THE TASK:
Tally every line of the records below that includes "epochs", and reply with the total alone.

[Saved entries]
------------------------------------------------

/-- A frame that the receive rules let through for this device acts: a WRITE, READ or BULK of a device that is not the head
and holds no handover is served, and waits in order during one, and one at the head or before the firmware runs only
passes; a HEARTBEAT enters the head's book; ENUM at an addressed device goes on as it is, gives an unaddressed one the
address and epoch of its entry in the book, else ARG and the header's EPOCH with ARG one higher from there on, else,
with ARG at 0x7FE, TOW_NOADDR; at the head the returned one gives the next free address and the epochs are broadcast;
EPOCH, PROMOTE and BENCH change epochs and the bench; NETSTOP starts a STOP with cause TOW; GATHER, SYNC and DELAY
frames act on the gather and on Tow time; an EVENT of TOW_LINK_UP at the head starts an enumeration; RESP frames and
other EVENT frames only pass. -/
def Obligations.TowFramesActedOn : Prop :=
  ∀ (s : State), Running s → 
    (∀ dn f ofs d g, receive s.env dn 1 f (s.dev.atOfs ofs) = (d, .act g) → isHead d = false → firmwareUp d = true → handoverHolds d = false → exec (.towWrite dn f ofs) s = .next (s.then_ (serveTow s.env g d))) ∧
    (∀ dn f ofs d g, receive s.env dn 2 f (s.dev.atOfs ofs) = (d, .act g) → isHead d = false → firmwareUp d = true → handoverHolds d = false → exec (.towRead dn f ofs) s = .next (s.then_ (serveTow s.env g d))) ∧
    (∀ dn f ofs d g, receive s.env dn 4 f (s.dev.atOfs ofs) = (d, .act g) → isHead d = false → firmwareUp d = true → handoverHolds d = false → exec (.towBulk dn f ofs) s = .next (s.then_ (serveTow s.env g d))) ∧
    (∀ dn f ofs d g, receive s.env dn 1 f (s.dev.atOfs ofs) = (d, .act g) → isHead d = false → firmwareUp d = true → handoverHolds d = true → exec (.towWrite dn f ofs) s = .next (s.then_ (d.modTow fun t => { t with held := t.held ++ [g] }))) ∧
    (∀ dn f ofs d g, receive s.env dn 2 f (s.dev.atOfs ofs) = (d, .act g) → isHead d = false → firmwareUp d = true → handoverHolds d = true → exec (.towRead dn f ofs) s = .next (s.then_ (d.modTow fun t => { t with held := t.held ++ [g] }))) ∧
    (∀ dn f ofs d g, receive s.env dn 4 f (s.dev.atOfs ofs) = (d, .act g) → isHead d = false → firmwareUp d = true → handoverHolds d = true → exec (.towBulk dn f ofs) s = .next (s.then_ (d.modTow fun t => { t with held := t.held ++ [g] }))) ∧
    (∀ dn f ofs d g, receive s.env dn 1 f (s.dev.atOfs ofs) = (d, .act g) → isHead d = true ∨ firmwareUp d = false → exec (.towWrite dn f ofs) s = .next (s.then_ (d))) ∧
    (∀ dn f ofs d g, receive s.env dn 2 f (s.dev.atOfs ofs) = (d, .act g) → isHead d = true ∨ firmwareUp d = false → exec (.towRead dn f ofs) s = .next (s.then_ (d))) ∧
    (∀ dn f ofs d g, receive s.env dn 4 f (s.dev.atOfs ofs) = (d, .act g) → isHead d = true ∨ firmwareUp d = false → exec (.towBulk dn f ofs) s = .next (s.then_ (d))) ∧
    (∀ dn f ofs, portOn s.dev dn = true → exec (.towResp dn f ofs) s = .next (s.then_ ((receive s.env dn 3 f (s.dev.atOfs ofs)).1))) ∧
    (∀ dn f ofs d g, receive s.env dn 6 f (s.dev.atOfs ofs) = (d, .act g) → isHead d = true → leAt g.pay 14 2 = Ev.TOW_LINK_UP → exec (.towEvent dn f ofs) s = .next (s.then_ (enumerate s.env none d))) ∧
    (∀ dn f ofs d g, receive s.env dn 6 f (s.dev.atOfs ofs) = (d, .act g) → isHead d = false ∨ leAt g.pay 14 2 ≠ Ev.TOW_LINK_UP → exec (.towEvent dn f ofs) s = .next (s.then_ (d))) ∧
    (∀ dn f ofs, (receive s.env dn 6 f (s.dev.atOfs ofs)).2 = .drop → exec (.towEvent dn f ofs) s = .next (s.then_ ((receive s.env dn 6 f (s.dev.atOfs ofs)).1))) ∧
    (∀ dn f ofs d g, receive s.env dn 5 f (s.dev.atOfs ofs) = (d, .act g) → isHead d = true → exec (.towHeartbeat dn f ofs) s = .next (s.then_ (headHeartbeat s.env g d))) ∧
    (∀ dn f ofs d g, receive s.env dn 5 f (s.dev.atOfs ofs) = (d, .act g) → isHead d = false → exec (.towHeartbeat dn f ofs) s = .next (s.then_ (d))) ∧
    (∀ dn f ofs d g, receive s.env dn 7 f (s.dev.atOfs ofs) = (d, .act g) → isHead d = false → d.tow.addrV = true → exec (.towEnum dn f ofs) s = .next (s.then_ (enumOn s.env g d))) ∧
    (∀ dn f ofs d g k, receive s.env dn 7 f (s.dev.atOfs ofs) = (d, .act g) → isHead d = false → d.tow.addrV = false → (List.range (g.pay.length / 16)).find? (fun k => leAt g.pay (16 * k) 8 == s.env.uid) = some k → exec (.towEnum dn f ofs) s = .next (s.then_ (enumOn s.env g (takeAddr s.env (leAt g.pay (16 * k + 8) 2 % 2048) (leAt g.pay (16 * k + 10) 2) d)))) ∧
    (∀ dn f ofs d g, receive s.env dn 7 f (s.dev.atOfs ofs) = (d, .act g) → isHead d = false → d.tow.addrV = false → (List.range (g.pay.length / 16)).find? (fun k => leAt g.pay (16 * k) 8 == s.env.uid) = none → g.arg < 0x7FE → exec (.towEnum dn f ofs) s = .next (s.then_ (enumOn s.env { g with arg := g.arg + 1 } (takeAddr s.env g.arg g.epoch d)))) ∧
    (∀ dn f ofs d g, receive s.env dn 7 f (s.dev.atOfs ofs) = (d, .act g) → isHead d = false → d.tow.addrV = false → (List.range (g.pay.length / 16)).find? (fun k => leAt g.pay (16 * k) 8 == s.env.uid) = none → 0x7FE ≤ g.arg → exec (.towEnum dn f ofs) s = .next (s.then_ (enumOn s.env g (raiseLive s.env (d.modTow fun t => { t with noAddr := true }) Ev.TOW_NOADDR 0xFF (ownAddr d))))) ∧
    (∀ dn f ofs d g, receive s.env dn 7 f (s.dev.atOfs ofs) = (d, .act g) → isHead d = true → g.last = true → exec (.towEnum dn f ofs) s = .next (s.then_ (epochBroadcast s.env (d.modTow fun t => { t with nextFree := max t.nextFree (g.arg % 2048) })))) ∧
    (∀ dn f ofs d g, receive s.env dn 7 f (s.dev.atOfs ofs) = (d, .act g) → isHead d = true → g.last = false → exec (.towEnum dn f ofs) s = .next (s.then_ (d))) ∧
    (∀ a ep (d : Dev), (takeAddr s.env a ep d).tow.addrV = true ∧ (takeAddr s.env a ep d).tow.addr = a ∧ (takeAddr s.env a ep d).tow.epoch = ep) ∧
    (∀ dn f ofs d g, receive s.env dn 10 f (s.dev.atOfs ofs) = (d, .act g) → isHead d = false → g.dst = d.tow.addr → g.epoch = d.tow.epoch → exec (.towBench dn f ofs) s = .next (s.then_ (enterBench s.env (g.src != 0) d))) ∧
    (∀ dn f ofs d g, receive s.env dn 11 f (s.dev.atOfs ofs) = (d, .act g) → exec (.towNetstop dn f ofs) s = .next (s.then_ (stopFor s.env .tow d))) ∧
    (∀ dn f ofs, (receive s.env dn 8 f (s.dev.atOfs ofs)).2 ≠ .drop → exec (.towEpoch dn f ofs) s = .next (s.then_ (towEpoch s.env dn f (s.dev.atOfs ofs)))) ∧
    (∀ dn f ofs, (receive s.env dn 9 f (s.dev.atOfs ofs)).2 ≠ .drop → exec (.towPromote dn f ofs) s = .next (s.then_ (towPromote s.env dn f (s.dev.atOfs ofs)))) ∧
    (∀ dn f ofs, (receive s.env dn 12 f (s.dev.atOfs ofs)).2 ≠ .drop → exec (.towGatherReq dn f ofs) s = .next (s.then_ (towGatherReq s.env dn f (s.dev.atOfs ofs)))) ∧
    (∀ dn f ofs, (receive s.env dn 13 f (s.dev.atOfs ofs)).2 ≠ .drop → exec (.towGather dn f ofs) s = .next (s.then_ (towGather s.env dn f (s.dev.atOfs ofs)))) ∧
    (∀ dn f ofs, (receive s.env dn 14 f (s.dev.atOfs ofs)).2 ≠ .drop → exec (.towSync dn f ofs) s = .next (s.then_ (towSync s.env dn f (s.dev.atOfs ofs)))) ∧
    (∀ dn f ofs, (receive s.env dn 15 f (s.dev.atOfs ofs)).2 ≠ .drop → exec (.towDelayRequest dn f ofs) s = .next (s.then_ (towDelayReq s.env dn f (s.dev.atOfs ofs)))) ∧
    (∀ dn f ofs, (receive s.env dn 15 f (s.dev.atOfs ofs)).2 ≠ .drop → exec (.towDelayResponse dn f ofs) s = .next (s.then_ (towDelayResp s.env dn f (s.dev.atOfs ofs))))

------------------------------------------------

OUTPUT FOR THIS TASK:
2